# Task requirements:
Only the lines below from the one containing "def ovTrack (d" to the one containing "let lose := fun (d : Dev) (rev : Bool) =>" should be repeated, both included and unchanged.

Start of Exercise data

/-- Source phase φs as a 32-bit fraction, and the running ORG, at timestamp ts (R204); none: phase lost. -/
def ovPhase (d : Dev) (e : Nat) (ts : Word) : Option Nat × Word :=
  let org := stw d e sOvOrg
  let b := gf d (TRAV_OVCFG.BUNIT e)
  match gf d (TRAV_OVCFG.PSRC e) with
  | 0 =>
    let x := (ts - org).toNat
    let per := gf d (TRAV_OVPER.PER e)
    (if 2 ^ 35 ≤ x then none else some (x % per * 2 ^ 32 / per), org + BitVec.ofNat 36 (x / per * per))
  | 1 => (if gb d (BRNG_STAT.POS_VALID b) then some (gf d (BRNG_ANGLE.ANGLE b)) else none, org)
  | _ =>
    let tm := (rd d (BRNG_PER.at b)).toNat
    let x := (ts - rd d (BRNG_ETS.at b)).toNat
    if gb d (BRNG_STAT.PER_VALID b) && decide (x < 2 * tm) then (some (x % tm * 2 ^ 32 / tm), org) else (none, org)

/-- A wrap ends a pass: its duration, the jitter freeze (R205, R206). -/
def ovWrapAt (d : Dev) (e : Nat) (ts : Word) : Dev :=
  let t := travOf d e
  let tp := (ts - stw d e sOvWrap).toNat
  let tpp := (stw d e sOvPass).toNat
  let j := gf d (TRAV_OVWJ.JIT e)
  let d1 := setStw (withTrav d e fun x => { x with wrapCnt := min 3 (x.wrapCnt + 1) }) e sOvWrap ts
  if t.wrapCnt = 0 then d1
  else
    let d2 := setStw (wr d1 (TRAV_OVPASS.at e) (BitVec.ofNat 36 tp)) e sOvPass (BitVec.ofNat 36 tp)
    if t.wrapCnt = 1 then d2
    else pb d2 (TRAV_OVSTAT.JFRZ e) (decide (0 < j ∧ j * tpp < 256 * (max tp tpp - min tp tpp)))

/-- Phase tracking of one update: whether the phase is valid, whether it wrapped, and the index (R205, R206). -/
def ovTrack (d : Dev) (e : Nat) (ts : Word) : Dev × Bool × Bool :=
  let (src, org) := ovPhase d e ts
  let d0 := setStw d e sOvOrg org
  let lose := fun (d : Dev) (rev : Bool) =>
    withTrav (pb (pb d (TRAV_OVSTAT.PLOCK e) false) (TRAV_OVSTAT.REV e) rev) e fun t => { t with phValid := false, wrapCnt := 0 }
  match src with
  | none => (if gb d (TRAV_OVSTAT.PLOCK e) then lose d0 false else lose d0 (gb d (TRAV_OVSTAT.REV e)), false, false)
  | some s =>
    let phi := (gf d (TRAV_OVCFG.MULT e) + 1) * s % 2 ^ 32
    let old := fld (stw d e sOvPh) 31 0
    let valid := (travOf d e).phValid
    let step := signed 32 (phi + 2 ^ 32 - old)
    if valid && decide (step < 0) then (lose d0 true, false, false)
    else
      let d1 := setStw (pf (pb d0 (TRAV_OVSTAT.PLOCK e) true) (TRAV_OVSTAT.IDX e) (phi * ovN d e / 2 ^ 32)) e sOvPh (BitVec.ofNat 36 phi)
      let d2 := withTrav d1 e fun t => { t with phValid := true }
      let d3 := if valid then d2 else pb d2 (TRAV_OVSTAT.JFRZ e) (gf d (TRAV_OVWJ.JIT e) != 0)
      let wrap := valid && decide (phi < old)
      (if wrap then ovWrapAt d3 e ts else d3, true, wrap)

/-- Overlay state of one update (R209, R210): `entry`, the state has become CLOSED and no CLOSED update has completed. -/
def ovDecide (d : Dev) (e : Nat) (entry valid wrap : Bool) : Dev :=
  let st := ovst d e
  let warm := fun (d : Dev) => pf (setOvst d e 3) (TRAV_OVSTAT.WCNT e) 0
  let active := fun (d : Dev) => travEvt (setOvst d e 4) e 7
  let lost := fun (d : Dev) => travEvt (setOvst d e 2) e 8
  if st = 0 ∨ st = 5 then d
  else if travState d e = 0 then setOvst d e 1
  else if (st = 3 ∨ st = 4) ∧ valid = false then lost d
  else if valid = false then (if st = 1 ∧ travState d e = 2 then d else setOvst d e 2)
  else if entry then warm d
  else if st = 2 then warm d
  else if st = 1 then (if travState d e = 2 then d else warm d)
  else if st = 3 then
    let w := gf d (TRAV_OVWJ.WARM e)
    let c := gf d (TRAV_OVSTAT.WCNT e)
    let d1 := if wrap then pf d (TRAV_OVSTAT.WCNT e) (min 255 (c + 1)) else d
    if w = 0 ∨ (wrap = true ∧ c = w) then active d1 else d1
  else d

/-- The Overlay part of an update's start: state, the term ov (R207), and the point that was read. -/
def ovBegin (e : Nat) (entry : Bool) (ts : Word) (s : State) : State × F32 × Option Nat :=
  if ovst s.dev e = 0 ∨ ovst s.dev e = 5 then (s, 0, none)
  else
    let (d1, valid, wrap) := ovTrack s.dev e ts
    let s1 := setDev s (ovDecide d1 e entry valid wrap)
    if ovst s1.dev e ≠ 4 then (s1, 0, none)
    else
      let k := (gf s1.dev (TRAV_OVSTAT.IDX e) + gf s1.dev (TRAV_OVCFG.LEAD e)) % ovN s1.dev e
      match ovRead e k s1 with
      | (s2, none) => (setDev s2 (ovFault s2.dev e), 0, some k)
      | (s2, some x) =>
        let lim := coefOf s2.dev (TRAV_OVLIM.at e)
        match xMul (some (coefOf s2.dev (TRAV_OVGAIN.at e))) (some x) with
        | some v => (s2, f32Clamp v (fNegBits lim) lim, some k)
        | none => (s2, lim, some k)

End of Exercise data

# Solution for this problem:
def ovTrack (d : Dev) (e : Nat) (ts : Word) : Dev × Bool × Bool :=
  let (src, org) := ovPhase d e ts
  let d0 := setStw d e sOvOrg org
  let lose := fun (d : Dev) (rev : Bool) =>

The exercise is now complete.